During the second trimester of pregnancy, most parents look forward to an ultrasound to get an early peek at their baby and find out whether they’ll be having a son or daughter. Although the parents are expecting positive feedback on how their pregnancy is progressing, sometimes the sonographer notices that the fetal long bones and ribs are significantly shorter than expected or the fetal head is larger; other concerns may arise as well.

What is Lethal Skeletal Dysplasia? We'll Talk About That

The identification of skeletal dysplasia symptoms creates a great worry for expectant parents, especially when they learn that some skeletal dysplasias are not compatible with long-term survival, says Chris Miller, a genetic counselor at ARUP Laboratories. More than 50 different skeletal dysplasias may present in the prenatal period. Prenatally, the only way to make a conclusive diagnosis is to identify the causative gene variant. Determining a diagnosis is necessary for accurate counseling regarding pregnancy prognosis and recurrence risk in future offspring.  Prenatal diagnosis commonly involves obtaining a small amount of amniotic fluid to analyze DNA in the fetal skin cells that have been sloughed off.  ARUP developed a 39 gene skeletal dysplasia panel targeted toward skeletal conditions that often manifest in the prenatal period to aid in the diagnosis and prognosis of such affected pregnancies.    

Two of the most common skeletal dysplasias identified prenatally are thanatophoric dysplasia (Greek for “death loving”) and osteogenesis imperfecta type II. Both are frequently lethal within days or months after delivery.
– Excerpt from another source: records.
-- ==== Sys2Proof/Machine/Ops.lean ====
section
/-!
DEFINITION. The named operations that every subsystem uses: the clock, the event
recorder's intake (R599, R600), free values, tiles and sync objects (R220 to R222).
-/

namespace Sys2Proof.Machine

/-- The outcome of a command that runs: every meaning of this model goes on. -/
abbrev Result := Host.Outcome State Fault Refusal

/-! ### Time -/

/-- The time in force in nanoseconds (R468). -/
def nowNs (s : State) : Nat := s.time.sec * 1000000000 + s.time.ns

/-- The hardware stamp of the time in force (R469). -/
def stampNow (s : State) : Nat := nowNs s % 2 ^ 32

/-- Run time in nanoseconds: 20 for each tick of the oscillator. -/
def runNs (s : State) : Nat := s.time.ticks * 20

/-- 24 hours in nanoseconds. -/
def dayNs : Nat := 86400000000000

/-- The run times of the last hours; a number of 0 acts as 1 (R100). -/
def within (s : State) (hours : Nat) (ts : List Nat) : List Nat :=
  ts.filter (fun t => runNs s < t + (if hours = 0 then 1 else hours) * 3600000000000)

/-- A free value, and the state that has drawn it (assumption 5). -/
def drawFree (s : State) : Nat × State := (Config.free s.fresh, { s with fresh := s.fresh + 1 })

/-! ### Lists -/

/-- A list with its last element changed. -/
def mapLast {α : Type} (f : α → α) : List α → List α
  | [] => []
  | [a] => [f a]
  | a :: b :: r => a :: mapLast f (b :: r)

/-- The state changed by a list of things in turn. -/
def forEach {α : Type} (xs : List α) (f : α → State → State) (s : State) : State :=
  xs.foldl (fun st x => f x st) s

/-- Pads with zero bytes, or cuts, to `n` bytes. -/
def padTo (n : Nat) (bs : List Byte) : List Byte := (bs ++ List.replicate n 0).take n

/-! ### The event recorder's intake -/

/-- The last accepted record, whether still queued or already written (R599). -/
def lastRec (p : Peat) : Option LogRec :=
  match p.queue.getLast? with
  | some r => some r
  | none => (p.ring.getLast?).map (·.2)

/-- The recorder with its last accepted record changed. -/
def mapLastRec (f : LogRec → LogRec) (p : Peat) : Peat :=
  match p.queue with
  | [] => { p with ring := mapLast (fun x => (x.1, f x.2)) p.ring }
  | _ :: _ => { p with queue := mapLast f p.queue }

/-- A field of a policy register that acts as 1 when it is written 0. -/
def atLeast1 (n : Nat) : Nat := if n = 0 then 1 else n

/-- R599: the coalescing window in nanoseconds. -/
def coalesceNs (s : State) : Nat := atLeast1 (regField s rEvtPolicy 0 [] 31 24) * 1000000

/-- R599: whether an event repeats a record inside the record's window. -/
def coalesces (s : State) (code source : Nat) (r : LogRec) : Bool :=
  !r.closed && decide (r.code = code ∧ r.source = source ∧ r.time ≤ nowNs s ∧
    nowNs s < r.time + coalesceNs s)

/-- R599: a repeat taken into a record. -/
def addRepeat (stamp : Nat) (r : LogRec) : LogRec :=
  { r with reps := min (r.reps + 1) 65535, sat := r.sat || decide (r.reps + 1 ≥ 65535), last := stamp }

/-- A new record of an event, with the time taken as it is submitted (R596). -/
def newRec (s : State) (code source : Nat) (payload : List Byte) : LogRec :=
  { code := code, source := source % 65536, time := nowNs s, valid := s.time.valid,
    last := stampNow s, boot := s.peat.boot, payload := padTo 28 payload }

/-- R599, R600: an event submitted to the recorder: coalesced into the last accepted record,
or queued, or lost and counted. -/
def emit (code source : Nat) (payload : List Byte) (s : State) : State :=
  match (lastRec s.peat).filter (coalesces s code (source % 65536)) with
  | some _ =>
    bump { s with peat := mapLastRec (addRepeat (stampNow s)) s.peat } rEvtCount 0 [1]
  | none =>
    if s.peat.queue.length < 16 then
      let p := mapLastRec (fun r => { r with closed := true }) s.peat
      { s with peat := { p with queue := p.queue ++ [newRec s code source payload] } }
    else
      let p := s.peat
      let p' := { p with
        lost := p.lost + 1
        lostTime := if p.lost = 0 then nowNs s else p.lostTime
        lostValid := if p.lost = 0 then s.time.valid else p.lostValid
        lostLast := stampNow s }
      bump { s with peat := p' } rEvtCount 0 [2]

/-! ### Tiles -/

/-- A tile that does not exist. -/
def noTile : Tile := { code := .retired, logical := none }

/-- Physical tile `t`. -/
def tileAt (s : State) (t : Nat) : Tile := s.tiles.getD t noTile

/-- The state with physical tile `t` changed. -/
def setTile (t : Nat) (x : Tile) (s : State) : State := { s with tiles := s.tiles.set t x }

/-- The state with physical tile `t` changed by a function. -/
def updTile (t : Nat) (f : Tile → Tile) (s : State) : State := setTile t (f (tileAt s t)) s

/-- The physical tile behind a logical number, if one is (R91, R96). -/
def physOf (s : State) (l : Nat) : Option Nat :=
  (List.range s.tiles.length).find? (fun t => (tileAt s t).logical = some l)

/-- Logical tiles present on the module. -/
def present (s : State) : List Nat := (List.range 144).filter (fun l => (physOf s l).isSome)

/-- A job has been launched and has not ended. -/
def jobRunning (s : State) : Bool := s.job.loaded && s.job.launched

/-- R150, R152, R508: JOB_LOAD and JOB_LAUNCH return BUSY: a job runs, or entry to a deeper power state is
stopping the tiles. -/
def jobBusy (s : State) : Bool := jobRunning s || s.pwr.trans.isSome

/-- The job's tile entry of a physical tile, if its logical number has one. -/
def jobEntryOf (s : State) (t : Nat) : Option JobTile :=
  match (tileAt s t).logical with
  | none => none
  | some l => s.job.tiles.find? (fun j => j.ltile = l)

/-- Whether physical tile `t` belongs to the loaded job. -/
def inJob (s : State) (t : Nat) : Bool := s.job.loaded && (jobEntryOf s t).isSome

/-- The physical tiles of the loaded job. -/
def jobTiles (s : State) : List Nat :=
  (List.range s.tiles.length).filter (inJob s)

/-! ### Collectives -/

/-- R313: the members of a descriptor, in the order of their ranks. -/
def collMembers (d : CollDesc) : List Nat :=
  let part := fun (pod mask : Nat) => ((List.range 32).filter (bitOf mask)).map (fun i => pod * 32 + i)
  let b := if d.podB = 0xFFFF then [] else part d.podB d.maskB
  if d.podB < d.podA then b ++ part d.podA d.maskA else part d.podA d.maskA ++ b

/-! ### Sync objects -/

/-- The value of a sync object (R221). -/
def syncGet (s : State) (i : Nat) : W64 := Cells.get 0#64 s.sync.objs i

/-- The phase record in force of a plan slot. -/
def phaseOf (p : PlanSlot) : Option Phase := p.plan.bind (fun pl => pl.phases[p.phase]?)

/-- R296: whether a value meets the SYNC trigger of a slot's phase in force. -/
def syncMet (p : PlanSlot) (i v : Nat) : Bool :=
  match phaseOf p with
  | some f => decide (p.code = .armed ∧ f.trig = 1 ∧ f.object = i ∧
      (p.bias + f.value + p.loops * f.step) % 2 ^ 64 ≤ v)
  | none => false

/-- R222, R296: the waits on an object whose comparison holds are marked as over, and so are
the SYNC triggers of phases in force. -/
def wakeWaits (i : Nat) (v : W64) (s : State) : State :=
  { s with
    tiles := s.tiles.map (fun x =>
      match x.wait with
      | .sync o thr => if o = i ∧ thr ≤ v.toNat then { x with wait := .syncDone } else x
      | _ => x)
    fab := { s.fab with slots := s.fab.slots.map (fun p =>
      if p.switching = none ∧ syncMet p i v.toNat then { p with fired := true } else p) } }

/-- The object set, with the waits that this ends; no operation is counted. -/
def syncPut (i : Nat) (v : W64) (s : State) : State :=
  wakeWaits i v { s with sync := { s.sync with objs := Cells.set 0#64 s.sync.objs i v } }

/-- R220: Add n, by a source in this module. -/
def syncAdd (i : Nat) (n : W64) (s : State) : State :=
  bump (syncPut i (syncGet s i + n) s) rCollSyncCount 0 [0]

/-- R220: Set v, by a source in this module. -/
def syncSet (i : Nat) (v : W64) (s : State) : State :=
  bump (syncPut i v s) rCollSyncCount 0 [0]

/-! ### Reset sources -/

/-- R521: the level of each source in the fuse map of stepping A1. -/
def fuseLevel (i : Nat) : Nat :=
  if i < 3 then 4 else if i < 13 then 3 else if i < 17 then 2 else if i = 17 then 1 else 0

/-- R522: the level used for a source: its fuse level, or the level it has been raised to. -/
def sourceLevel (s : State) (i : Nat) : Nat :=
  let v := bits (regGet s rRstRaise 0 [i / 8]) (4 * (i % 8) + 3) (4 * (i % 8))
  let up := if v < 2 then 0 else min v 3
  if fuseLevel i ≤ 2 then max (fuseLevel i) up else fuseLevel i

/-- A source raised by a command or an event: its assertion sequence runs at RESET_ASSERT
(assumption 8). -/
def raiseSource (i : Nat) (s : State) : State :=
  { s with rst := { s.rst with raised := s.rst.raised ||| (1#20 <<< i) } }

/-- R533, R534: an L0 or L1 reset: its cause bit, its count and RST_LOCAL. -/
def localReset (i unit level : Nat) (s : State) : State :=
  let s := { s with rst := { s.rst with cause := s.rst.cause ||| (1#20 <<< i) } }
  emit 0x0304 unit (leBytes 1 i ++ leBytes 2 unit) (bump s rRstCount 0 [level])

end Sys2Proof.Machine
end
One of the most common survivable types of skeletal dysplasia is achondroplasia, which occurs in approximately 1 in 25,000 births; individuals are of normal intelligence and may have a normal lifespan. However, skeletal dysplasia is a broad term that includes hundreds of conditions affecting bone and cartilage growth. Children born with a skeletal dysplasia may have differences in the size and shape of their legs, arms, trunk, or skull. All skeletal dysplasias combined have an incidence of about 1 in 5000 births. 

Informing Parents Allows for Planning and Coping

“While healthcare providers may venture educated guesses of the specific diagnosis based on the ultrasound findings, the genetic test developed by ARUP Laboratories often provides parents with some definitive answers,” says Miller. Parents want to know if their baby has a lethal condition or not. Should they continue with the pregnancy, even if the baby will not survive? What are the chances of it recurring in a future pregnancy? A diagnosis helps parents manage post-birth plans.  
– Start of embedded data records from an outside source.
-- ==== Sys2Proof/Machine/CalOps.lean ====
section
/-!
DEFINITION. The calibration store (R410 to R417): which record an element uses, and how a
field record is added.
-/

namespace Sys2Proof.Machine

/-- The bytes of data of a record of a kind (assumption 40): 16-bit drives and mantissas, the
rest as R410 gives the widths. -/
def calLen (kind : Nat) : Nat :=
  match kind with
  | 1 => 68
  | 2 => 6
  | 3 => 70
  | 4 => 129
  | 5 => 34
  | 6 => 3
  | 7 => 2
  | 8 => 4
  | _ => 41

/-- R412: the bytes that a record takes in a bank: records start at multiples of 8. -/
def calSize (kind : Nat) : Nat := (20 + calLen kind + 7) / 8 * 8

/-- R412: a bank of the field section. -/
def calBank : Nat := 262144

/-- R410: the kinds that the factory writes. -/
def calFactory (kind : Nat) : Bool := kind ≠ 6 && kind ≠ 7

/-- R414: the kinds whose field records are used. -/
def calField (kind : Nat) : Bool := kind = 1 || kind = 3 || kind = 4 || kind = 6 || kind = 7

/-- R414: the field record in force of an element: the highest GEN among the valid ones. -/
def calFieldRec (c : Cal) (kind index : Nat) : Option CalRec :=
  if calField kind then
    (c.recs.filter (fun r => decide (r.kind = kind ∧ r.index = index) && r.ok)).foldl (fun b r =>
      match b with
      | none => some r
      | some o => if o.gen < r.gen then some r else some o) none
  else none

/-- R414: the values that an element uses, or those that a run without STORE has left; none
where it is uncalibrated. -/
def calData (s : State) (kind index : Nat) : Option (List Int) :=
  match s.cal.vol.find? (fun r => decide (r.kind = kind ∧ r.index = index)) with
  | some r => some r.data
  | none =>
    match calFieldRec s.cal kind index with
    | some r => some r.data
    | none =>
      if calFactory kind && !s.cal.failed.contains (kind, index) then some (Config.factoryCal kind index)
      else none

/-- The state without the values that a run has left for an element. -/
def dropVol (kind index : Nat) (s : State) : State :=
  { s with cal := { s.cal with vol := s.cal.vol.filter (fun r => !decide (r.kind = kind ∧ r.index = index)) } }

/-- One value of an element's record; 0 where there is none. -/
def calValue (s : State) (kind index i : Nat) : Int := ((calData s kind index).getD []).getD i 0

/-- The highest GEN written. -/
def calGen (c : Cal) : Nat := (c.recs.map (·.gen)).foldl max 0

/-- R417: the records in force, as compaction copies them. -/
def calInForce (c : Cal) : List CalRec :=
  c.recs.filter (fun r => r.ok && decide (calFieldRec c r.kind r.index = some r))

/-- R417: a field record is added at the end of the active bank, after a compaction where it
would not fit; the answer is its GEN, or none where no room is left. -/
def calAdd (kind index : Nat) (data : List Int) (s : State) : State × Option Nat :=
  let c := s.cal
  let r : CalRec := { kind := kind, index := index, gen := calGen c + 1, data := data }
  if c.used + calSize kind ≤ calBank then
    ({ s with cal := { c with recs := c.recs ++ [r], used := c.used + calSize kind } }, some r.gen)
  else
    let keep := calInForce c
    let used := (keep.map (fun x => calSize x.kind)).sum
    if used + calSize kind ≤ calBank then
      let s := { s with cal := { c with
        bank := 1 - c.bank, recs := keep ++ [r], used := used + calSize kind } }
      let s := bump s rCalCount 0 [3]
      (emit 0x1006 0 (leBytes 4 (calBank - (used + calSize kind))) s, some r.gen)
    else (s, none)

/-- R411, R418: the values that a run has measured come into force: as a field record with
STORE, else until the next L3 or L4. The answer is the GEN, 0 where none was written, or none
where the store is full. -/
def calResult (store : Bool) (kind index : Nat) (data : List Int) (s : State) : State × Option Nat :=
  if store then
    let r := calAdd kind index data s
    match r.2 with
    | some g => (dropVol kind index r.1, some g)
    | none => (r.1, none)
  else
    let s := dropVol kind index s
    let r : CalRec := { kind := kind, index := index, gen := 0, data := data }
    ({ s with cal := { s.cal with vol := s.cal.vol ++ [r] } }, some 0)

/-- R419, R427: a run ends: its result, its record, and the payload of its reply. -/
def calEnd (kind index result gen : Nat) (s : State) : State × List Byte :=
  let s := { s with cal := { s.cal with result := result, kind := kind } }
  let s := if result = 0 then
      emit 0x1004 0 (leBytes 1 kind ++ leBytes 2 index ++ leBytes 4 gen) (bump s rCalCount 0 [0])
    else emit 0x1005 0 (leBytes 1 kind ++ leBytes 2 index ++ leBytes 1 result) (bump s rCalCount 0 [1])
  (s, leBytes 1 result ++ leBytes 4 gen)

end Sys2Proof.Machine
end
The majority of babies born with a skeletal dysplasia have no family history of the disorder, even though it is caused by mutations in particular genes. Some skeletal dysplasias are commonly caused by a new mutation, not present in the parents, which occurred in the fetus in early pregnancy, while others are caused by the baby  inheriting two copies of the same defective gene, one from each parent. In those cases, the parents are silent carriers, and it is only when the baby inherits a double dose of the same mutated gene that the baby is affected with the condition.  
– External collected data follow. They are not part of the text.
-- ==== Sys2Proof/Machine/LightOps.lean ====
section
/-!
DEFINITION. Lasers, rings and the eye-safety state as other subsystems use them (R345 to
R349, R351, R359, R363, R382).
-/

namespace Sys2Proof.Machine

/-- A chiplet that does not exist. -/
def noChip : Chiplet := ⟨[], [], [], [], [], false⟩

/-- Chiplet `c`. -/
def chipAt (s : State) (c : Nat) : Chiplet := s.light.getD c noChip

/-- The state with chiplet `c` changed. -/
def updChip (c : Nat) (f : Chiplet → Chiplet) (s : State) : State :=
  { s with light := s.light.set c (f (chipAt s c)) }

/-- Laser `n` of chiplet `c`. -/
def laserAt (s : State) (c n : Nat) : Laser := (chipAt s c).lasers.getD n { code := .failed }

/-- The state with a laser changed. -/
def updLaser (c n : Nat) (f : Laser → Laser) (s : State) : State :=
  updChip c (fun x => { x with lasers := x.lasers.set n (f (laserAt s c n)) }) s

/-- Ring `r` of chiplet `c`: 8 times its fibre plus its receive channel. -/
def ringAt (s : State) (c r : Nat) : Ring := (chipAt s c).rings.getD r { code := .failed }

/-- The state with a ring changed. -/
def updRing (c r : Nat) (f : Ring → Ring) (s : State) : State :=
  updChip c (fun x => { x with rings := x.rings.set r (f (ringAt s c r)) }) s

/-- Fibre `f` of chiplet `c`. -/
def eyeAt (s : State) (c f : Nat) : Eye := (chipAt s c).eyes.getD f {}

/-- The state with a fibre's eye-safety state changed. -/
def updEye (c f : Nat) (g : Eye → Eye) (s : State) : State :=
  updChip c (fun x => { x with eyes := x.eyes.set f (g (eyeAt s c f)) }) s

/-- R241: the chiplet of a lane or a receive channel, 8 times its plane plus its slot. -/
def chipOf (i : Nat) : Nat := i / 8 % 8

/-- R241: its number on the chiplet: 8 times its fibre plus its slot. -/
def elemOf (i : Nat) : Nat := i / 64 * 8 + i % 8

/-- The lane or receive channel of a number on a chiplet. -/
def laneOf (c e : Nat) : Nat := 8 * (8 * (e / 8) + c) + e % 8

/-- The laser that serves a slot of a chiplet. -/
def servingLaser (s : State) (c e : Nat) : Option Nat :=
  (List.range 36).find? (fun n => (laserAt s c n).slot = some e)

/-- The laser that serves a lane. -/
def laneLaser (s : State) (i : Nat) : Option Nat := servingLaser s (chipOf i) (elemOf i)

/-- A laser's light leaves the module. -/
def isLit (x : Laser) : Bool := x.isOpen && (x.code = .lit || x.code = .dim)

/-- A lane is lit. -/
def laneLit (s : State) (i : Nat) : Bool :=
  match laneLaser s i with
  | some n => isLit (laserAt s (chipOf i) n)
  | none => false

/-- The measurement bus of a laser (R355): its fibre's, or the Reedbed's. -/
def busOf (x : Laser) : Nat :=
  match x.slot.or x.forSlot with
  | some e => e / 8
  | none => 4

/-- R382: the lock string's integrator, its output and its drive at a calibrated value. A
drive of 16 bits is the output's bits 23:8. -/
def loadString (e i : Nat) (v : Int) (s : State) : State :=
  { s with mar := s.mar.modify e (fun m =>
      { m with strs := Cells.upd {} m.strs i (fun x =>
          { x with acc := v * 256 * 2 ^ 24, iout := v * 256, loaded := decide (x.code = .hold ∨ x.code = .safe) }) }) }

/-- R359: the lock string's drive moves by a step. -/
def moveDrive (c n : Nat) (d : Int) (s : State) : State :=
  { s with mar := s.mar.modify c (fun m =>
      { m with strs := Cells.upd {} m.strs n (fun x =>
          { x with acc := x.acc + d * 256 * 2 ^ 24, iout := x.iout + d * 256 }) }) }

/-- R410: the part of a calibrated drive that a temperature coefficient adds (assumption 58). -/
def tempDrive (s : State) (c : Nat) (coeff : Int) : Int := coeff * Config.dieTemp c (nowNs s)

/-- R348, R354, R382: a laser goes dark to acquire channel `k`, its drive at the calibrated setting. -/
def acquireLaser (c n k : Nat) (s : State) : State :=
  loadString c n (calValue s 1 (36 * c + n) k + tempDrive s c (calValue s 1 (36 * c + n) 33))
    (updLaser c n (fun x =>
      { x with code := .acquire, isOpen := false, channel := k, passed := false }) s)

/-- A lit laser goes dark on its channel, its drive unchanged (R359). -/
def darkenLaser (c n : Nat) (s : State) : State :=
  updLaser c n (fun x =>
    if isLit x || x.code = .parked then { x with code := .acquire, isOpen := false } else x) s

/-- A laser loses its bias. -/
def unbias (code : LaserCode) (x : Laser) : Laser :=
  { x with code := code, isOpen := false, passed := false, bias := 0 }

/-- Whether a lane's plane lies in an open dark window, which ends before its last instant (R15). -/
def darkOpen (s : State) (p : Nat) : Bool :=
  s.fab.windows.any (fun w => w.isOpen && decide (w.plane = p ∧ nowNs s < w.finish))

/-- R254: lasers are held at dim idle through a warm reset, in DOZE, and in a dark window. -/
def dimHeld (s : State) (i : Nat) : Bool :=
  s.rst.level ≠ 0 || decide (s.pwr.current = 2) || darkOpen s (i / 8)

/-- R347, R372, R373: the shutter opens, at launch power or at the dim level; not without a
passing verdict, and not on a bus that has failed its calibration. -/
def openLaser (c n : Nat) (s : State) : State :=
  let x := laserAt s c n
  match x.slot with
  | none => s
  | some e =>
    if x.passed && !(chipAt s c).busOut.contains (e / 8) &&
        (x.code = .acquire || x.code = .parked) && !x.safeOut then
      let dim := (eyeAt s c (e / 8)).code ≠ .normal || dimHeld s (laneOf c e)
      updLaser c n (fun x => { x with code := if dim then .dim else .lit, isOpen := true }) s
    else s

/-- R410: the dim bias of a laser as BIAS_PCT. -/
def dimPct (s : State) (c n : Nat) : Nat :=
  let lim := calValue s 2 (36 * c + n) 0
  if lim ≤ 0 then 0 else (100 * calValue s 2 (36 * c + n) 1 / lim).toNat

/-- R368, R372, R373: a lit laser at the dim level, its bias clamped to the dim bias. -/
def dimLaser (c n : Nat) (s : State) : State :=
  let b := dimPct s c n
  updLaser c n (fun x =>
    if x.code = .lit ∨ x.code = .dim then { x with code := .dim, bias := min x.bias b } else x) s

/-- A lane's laser at the dim level. -/
def dimLane (i : Nat) (s : State) : State :=
  match laneLaser s i with
  | some n => dimLaser (chipOf i) n s
  | none => s

/-- R372 step 5: the launch of a laser rises towards its set point. -/
def rising (s : State) (c n : Nat) : Bool :=
  let x := laserAt s c n
  match x.slot with
  | some e => decide ((eyeAt s c (e / 8)).code = .restoring) && !dimHeld s (laneOf c e) && !x.safeOut
  | none => false

/-- A lane's laser back at launch power, where eye safety permits (R306, R372). -/
def brightenLane (i : Nat) (s : State) : State :=
  match laneLaser s i with
  | some n =>
    let x := laserAt s (chipOf i) n
    if x.code = .dim ∧ (eyeAt s (chipOf i) (elemOf i / 8)).code = .normal ∧ ¬ dimHeld s i ∧ ¬ x.safeOut then
      updLaser (chipOf i) n (fun x => { x with code := .lit }) s
    else s
  | none => s

/-- SPARES of FAB_LIGHT_STATUS. -/
def spareLasers (s : State) (c : Nat) : List Nat :=
  (List.range 36).filter (fun n => (laserAt s c n).code = .spare)

/-- R345: the laser serves the slot in place of the one that did. -/
def giveSlot (c old new e : Nat) (s : State) : State :=
  updLaser c new (fun x => { x with slot := some e, forSlot := none })
    (updLaser c old (fun x => { x with slot := none, swapDue := false, swapTo := none }) s)

/-- A laser swap counted since manufacture (R609). -/
def countSwap (s : State) : State :=
  let tot := s.peat.totals
  { s with peat := { s.peat with totals := { tot with lasersSwapped := tot.lasersSwapped + 1 } } }

/-- A planned swap of a laser may be made now: its spare is PARKED on the channel, the fibre
is NORMAL and its bus calibrated (R364, R377). -/
def swapReady (s : State) (c n k : Nat) : Bool :=
  let x := laserAt s c n
  match x.slot, x.swapTo with
  | some e, some m =>
    let y := laserAt s c m
    x.swapDue && decide (y.code = .parked ∧ y.channel = k) && y.passed &&
      decide ((eyeAt s c (e / 8)).code = .normal) && !(chipAt s c).busOut.contains (e / 8)
  | _, _ => false

/-- A ring takes a channel: it leaves PREBIAS or LOCKED for SCAN, and its heater string's
integrator is loaded (R351, R382). -/
def scanRing (c r k : Nat) (s : State) : State :=
  if (ringAt s c r).code = .failed then s
  else
    loadString c (72 + r) (calValue s 3 (32 * c + r) k + calValue s 3 (32 * c + r) 34 +
        tempDrive s c (calValue s 3 (32 * c + r) 32))
      (updRing c r (fun x => { x with code := .scan, channel := k }) s)

/-- A ring locks to its channel. -/
def lockRing (c r : Nat) (s : State) : State :=
  updRing c r (fun x => if x.code = .scan then { x with code := .locked, lockedAt := runNs s } else x) s

/-- R351: a ring returns to PREBIAS, its heater string's integrator loaded with the PREBIAS drive. -/
def prebiasRing (c r : Nat) (s : State) : State :=
  if (ringAt s c r).code = .failed then s
  else
    loadString c (72 + r) (calValue s 3 (32 * c + r) 33)
      (updRing c r (fun x => { x with code := .prebias }) s)

end Sys2Proof.Machine
end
“We actually found that the cause was the result of a mutated gene that both parents carried. There is a one in four chance that it could happen in each of this couple’s subsequent pregnancies.”

Chris Miller
Genetic Counselor
 

This was the case recently involving a couple who gave birth to a stillborn baby and wanted to know why. “We actually found that the cause was the result of a mutated gene that both parents carried,” says Miller. “There is a one in four chance that it could happen in each of this couple’s subsequent pregnancies.” The couple should see a genetic counselor to understand their risks and understand all their options. Since they know the specific causative mutations, they could undergo preimplantation genetic diagnosis prior to future pregnancies, receive a prenatal diagnosis, or choose to adopt.

Increasing demand for providing an accurate diagnosis for pregnancies affected with a skeletal dysplasia prompted ARUP’s genetic experts to develop the skeletal dysplasia panel last year. “We focused on this group of abnormalities and the genes involved for skeletal dysplasias that can be identified by ultrasound in a fetus,” says Elaine Lyon, PhD, medical director of Molecular Genetics/Genomics. “The less serious types don’t show up on a prenatal ultrasound because symptoms present later in childhood.”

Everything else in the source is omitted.